Fission Barriers at the End of the Chart of Nuclides
P. Möller, A. J. Sierk, T. Ichikawa, A. Iwamoto, M. Mumpower
Phys. Rev C 91 024310 (2015)
We present calculated fission-barrier heights for 5239 nuclides, for all nuclei between the proton and neutron drip lines with $171 \le A \le 330$. The barriers are calculated in the macroscopic-microscopic finite-range liquid-drop model with a 2002 set of macroscopic-model parameters. The saddle-point energies are determined from potential-energy surfaces based on more than five million different shapes, defined by five deformation parameters in the three-quadratic-surface shape parameterization: elongation, neck diameter, left-fragment spheroidal deformation, right-fragment spheroidal deformation, and nascent-fragment mass asymmetry. The energy of the ground state is determined by calculating the lowest-energy configuration in both the Nilsson perturbed-spheroid ($\epsilon$) and in the spherical-harmonic ($\beta$) parameterizations. The lower of the two results (correcting for zero-point motion) is defined as the ground-state energy. The effect of axial asymmetry on the inner barrier peak is calculated in the $\epsilon-\gamma$ parameterization. We have earlier benchmarked our calculated barrier heights to experimentally extracted barrier parameters and found average agreement to about one MeV for known data across the nuclear chart.

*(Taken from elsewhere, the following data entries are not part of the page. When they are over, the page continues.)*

-- ==== Sys2Proof/Machine/Racking.lean ====
section
/-!
DEFINITION. Machine/Racking.lean: racking (chapter 12): the commands `RACK` and `RACK_FENCE`, sends, acknowledgements and opens
at the source, and what a target does with the packets it receives.
-/

namespace Sys2Proof.Machine

open Sys2Proof

/-! ### RACK and RACK_FENCE (R306, R367) -/

/-- The owed regions that a rack command covers, per target, and those whose send in flight began before it. -/
def State.rackCover (s : State) (k : RunCmd) (d : Desc) : RunCmd :=
  let lo := (d.base + d.offset) / granulesPerRegion
  let hi := (d.top + granulesPerRegion - 1) / granulesPerRegion
  let left := (s.rackTargets d.param).foldl (fun (a : RSet) t => a ++ ((s.debt t).slice lo hi).shift (rackKey t 0)) []
  let again := s.racking.sends.foldl (fun (a : RSet) (e : Send) =>
    if left.has (rackKey e.target e.region) then a.insert1 (rackKey e.target e.region) else a) []
  { k with covering := true, left := left, again := again }

/-- The fills of the unfilled granules in the owed regions are raised (R367, Table 09-7). -/
def State.rackFills (s : State) (left : RSet) : State :=
  let owed := (left.slice 0 16777216).union (((left.slice 16777216 33554432)).map (fun i => (i.1 - 16777216, i.2 - 16777216)))
  let want := owed.foldl (fun (a : RSet) i =>
    a.union (s.steep.unfilled.slice (i.1 * granulesPerRegion) (i.2 * granulesPerRegion))) []
  want.toList.foldl (fun s g => s.cond (!s.filling g) (fun s => s.raiseFill g [])) s

/-- A rack command takes its covered set when it starts, ends where it can, and raises fills. -/
def State.runRack (s : State) (q cid op : Nat) : State :=
  s.runElem q cid op (fun s k d =>
    let k := s.rackCheck (if k.covering then k else s.rackCover k d)
    let s := s.setCmd q k
    s.cond k.status.isNone (fun s => s.rackFills k.left))

def execRack (q cid : Nat) (s : State) : Host.Outcome State Fault Refusal := .next (finish (s.begin.runRack q cid 2))

def execRackFence (q cid : Nat) (s : State) : Host.Outcome State Fault Refusal := .next (finish (s.begin.runRack q cid 3))

/-! ### Sends (R355 to R357) -/

/-- A rack command of opcode `op` names the region for the target. -/
def State.rackNames (s : State) (op t r : Nat) : Bool :=
  s.queues.list.any (fun c => c.en && !c.fault && c.cmds.any (fun k => k.isRack && k.opcode == op && k.left.has (rackKey t r)))

/-- The entry of a region's send to a target. -/
def State.sendOf (s : State) (t r : Nat) : Option Send := s.racking.sends.find? (fun e => e.target == t && e.region == r)

/-- The region is owed to the target, not in flight to it and filled (R355); the hold is the turn's. -/
def State.rackEligible (s : State) (t r : Nat) : Bool :=
  (s.debt t).has r && (match s.sendOf t r with
    | none => true
    | some e => e.resend) && s.regionUnfilled r == 0

/-- The region waits: its hold has not passed, or its target was busy with it less than 1 s ago (R355, R359). -/
def State.rackBusy (s : State) (t r : Nat) : Bool :=
  s.racking.busyAt.any (fun e => e.2.has (rackKey t r) && s.within e.1 1000000)
def State.rackHeld (s : State) (t r : Nat) : Bool :=
  s.racking.owedAt.any (fun e => e.2.has (rackKey t r) && s.within e.1 (s.rd R.RCK_CTRL_HOLD_MS * 1000))

/-- Where the ascending order of a target's other regions goes on (R355). -/
def State.rackCursor (s : State) (t : Nat) : Nat := if t = 0 then s.racking.cursor0 else s.racking.cursor1

/-- The cursor after a region. -/
def State.passRegion (s : State) (t r : Nat) : State :=
  if t = 0 then { s with racking := { s.racking with cursor0 := r + 1 } } else { s with racking := { s.racking with cursor1 := r + 1 } }

/-- The region is the next of those that no command names: no other that may be sent lies between the cursor and it, the cursor
wrapping at the last racked region (R355). -/
def State.rackNext (s : State) (t r : Nat) : Bool :=
  let c := s.rackCursor t
  let ahead := if c ≤ r then (s.debt t).slice c r else (s.debt t).slice c (rackKey 1 0) ++ (s.debt t).slice 0 r
  !ahead.toList.any (fun x => s.rackEligible t x && !s.rackHeld t x && !s.rackBusy t x)

/-- Some region named by a command of opcode `op` may be sent to the target. -/
def State.rackAhead (s : State) (op t : Nat) : Bool :=
  s.queues.list.any (fun c => c.en && !c.fault && c.cmds.any (fun k => k.isRack && k.opcode == op &&
    (k.left.slice (rackKey t 0) (rackKey (t + 1) 0)).toList.any (fun x =>
      s.rackEligible t (x - rackKey t 0) && !s.rackBusy t (x - rackKey t 0))))

/-- The order of R355: fences first, then `RACK`, then the rest, each after its hold and in ascending order. -/
def State.rackTurn (s : State) (t r : Nat) : Bool :=
  if s.rackNames 3 t r then true
  else if s.rackAhead 3 t then false
  else if s.rackNames 2 t r then true
  else !s.rackAhead 2 t && !s.rackHeld t r && s.rackNext t r

/-- Sends go out: Steep Ready, no kiln from K3 on, the page enabled, the target Active with a route (R355, R368). -/
def State.rackSends (s : State) (t : Nat) : Bool :=
  s.variant.fabric && s.cmdsRun && s.flag (R.ENABLE 0x95) && s.tgtState t == 2 && s.reachable (s.tgt t)

/-- The packets of one granule: 16 parts of 256 bytes, and its line mask where lines are poisoned. -/
def granuleParts (off : Nat) (data : Memory) : List (Nat × Payload) :=
  (List.range 16).map (fun i => (off * 16 + i, .rData off i (data.slice (256 * i) 256)))

/-- A region is read granule by granule and sent (R356, R357): answers the state after what the ECC found, the `DATA` payloads and
the `POISON` payloads. -/
def State.readRegion (s : State) (r : Nat) (found : List (Nat × Ecc)) : State × List (Nat × Payload) × List Payload :=
  (List.range granulesPerRegion).foldl (fun (a : State × List (Nat × Payload) × List Payload) i =>
    let g := r * granulesPerRegion + i
    let e := a.1.copyErrors g (found.filter (fun f => f.1 / 64 == g))
    (e.1, a.2.1 ++ granuleParts i (e.1.granuleData g), if e.2 = 0 then a.2.2 else a.2.2 ++ [.rPoison i e.2])) (s, [], [])

/-- The CRC-32 over the data of a region's parts, in their order (Table 12-1). -/
def crcOfParts (l : List Payload) : Nat := crc32Bytes (l.flatMap Payload.bytes)

/-- One send of a region to a target: `REGION_BEGIN`, data and poison where the region is not volatile, `REGION_END`, all under
one handle (R353, R357). -/
def State.sendRegion (s : State) (t r : Nat) (found : List (Nat × Ecc)) : State :=
  let fence := s.rackNames 3 t r
  let h := s.racking.nextHandle % 65536
  let late := (s.sendOf t r).any (fun e => e.late)
  let rest := s.racking.sends.filter (fun e => !(e.target == t && e.region == r))
  let s : State := { s with racking := { s.racking with nextHandle := h + 1 } }
  let s := s.setSends (rest ++ [{ target := t, region := r, handle := h, late := late }])
  let s := s.rackSent t r
  let eui := s.tgt t
  let cls := if fence then 4 else 2
  let gen := s.rd (R.RCK_GEN t)
  if s.dirty.vol.has r then
    (s.rackTo eui 5 9 h h (.rBegin gen r true)).rackTo eui 5 10 h h (.rEnd 0 0 (crc32Bytes []))
  else
    let x := s.readRegion r found
    let s := x.1.rackTo eui 5 9 h h (.rBegin gen r false)
    let s := x.2.1.foldl (fun s p => s.rackTo eui cls 256 p.1 h p.2) s
    let s := x.2.2.foldl (fun s p => s.rackTo eui cls 10 h h p) s
    s.rackTo eui 5 10 h h (.rEnd x.2.1.length x.2.2.length (crcOfParts (x.2.1.map (fun (p : Nat × Payload) => p.2))))

/-- Sends with data to a target within the last 100 ms. -/
def State.sentLately (s : State) (t : Nat) : Nat :=
  (s.racking.sentWin.filter (fun e => e.1 == t && s.within e.2 100000)).length

/-- `RATE.MBPS` of a target: the mean of the last 100 ms (Table 12-8). -/
def State.showRackRate (s : State) (t : Nat) : State :=
  s.wr (if t = 0 then R.RCK_RATE_MBPS0 else R.RCK_RATE_MBPS1) (min 65535 (s.sentLately t * 2097152 / 100000))

/-- One region more to the target keeps within `MAX_MBPS` over 100 ms, or is the only one (R370). -/
def State.rateRoom (s : State) (t : Nat) : Bool :=
  let m := max 100 (min 26000 (s.rd (if t = 0 then R.RCK_TGT_RATE_MAX_MBPS0 else R.RCK_TGT_RATE_MAX_MBPS1)))
  s.sentLately t == 0 || decide ((s.sentLately t + 1) * 2097152 ≤ m * 100000)

/-- A send with data counts in the target's rate. -/
def State.noteSent (s : State) (t : Nat) : State :=
  { s with racking := { s.racking with
      sentWin := s.racking.sentWin.filter (fun (e : Nat × Nat) => s.within e.2 100000) ++ [(t, s.puNow + 1)] } }.showRackRate t

/-- R355: a send starts where the region is eligible, its turn has come, the in-flight table has room and so has the target's rate
(R370). -/
def State.sendStart (s : State) (t r : Nat) (found : List (Nat × Ecc)) : State :=
  let room := (s.sendOf t r).isSome || decide (s.rd (R.RCK_TGT_STAT_INFLIGHT t) < 64)
  let named := s.rackNames 3 t r || s.rackNames 2 t r
  let data := !s.dirty.vol.has r
  if t < 2 ∧ s.rackSends t ∧ s.rackEligible t r ∧ s.rackBusy t r = false ∧ s.rackTurn t r ∧ room ∧ (data = false ∨ s.rateRoom t) then
    (((s.cond (!named) (fun s => s.passRegion t r)).cond data (fun s => s.noteSent t)).sendRegion t r found).restCease
  else s

def execRackSendStart (target region : Nat) (found : List (Nat × Ecc)) (s : State) : Host.Outcome State Fault Refusal :=
  .next (finish (s.begin.sendStart target region found))

/-! ### Acknowledgements (R354, R359) -/

/-- A region is to be sent again. -/
def State.sendAgain (s : State) (e : Send) (late : Bool) : State :=
  let s := s.setSends (s.racking.sends.map (fun (x : Send) =>
    if x.target = e.target ∧ x.region = e.region then { x with resend := true, late := late, wr := false } else x))
  (s.inc (R.RCK_RESENT e.target)).detect 115 0

/-- R359: no `ACK` in time: once, the region is sent again; twice in a row, the target is suspended. -/
def State.ackLate (s : State) (t r : Nat) : State :=
  match s.sendOf t r with
  | none => s
  | some e => if e.resend then s else if e.late then s.suspend t else s.sendAgain e true

def execAckTimeout (target region : Nat) (s : State) : Host.Outcome State Fault Refusal :=
  .next (finish (s.begin.ackLate (target % 2) region))

/-- The configured target that a number belongs to (R328). -/
def State.targetOf (s : State) (fnn : Nat) : Option Nat :=
  (List.range 2).find? (fun t => s.tgt t != 0 && s.fnnOf (s.tgt t) == some fnn)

Here we do additional benchmarks and investigate the qualitative, and when possible, quantitative agreement and/or consistency with data on $\beta$-delayed fission, isotope generation along prompt-neutron-capture chains in nuclear-weapons tests, and superheavy-element stability. These studies all indicate that the model is realistic at considerable distances from the region of nuclei where its parameters were determined.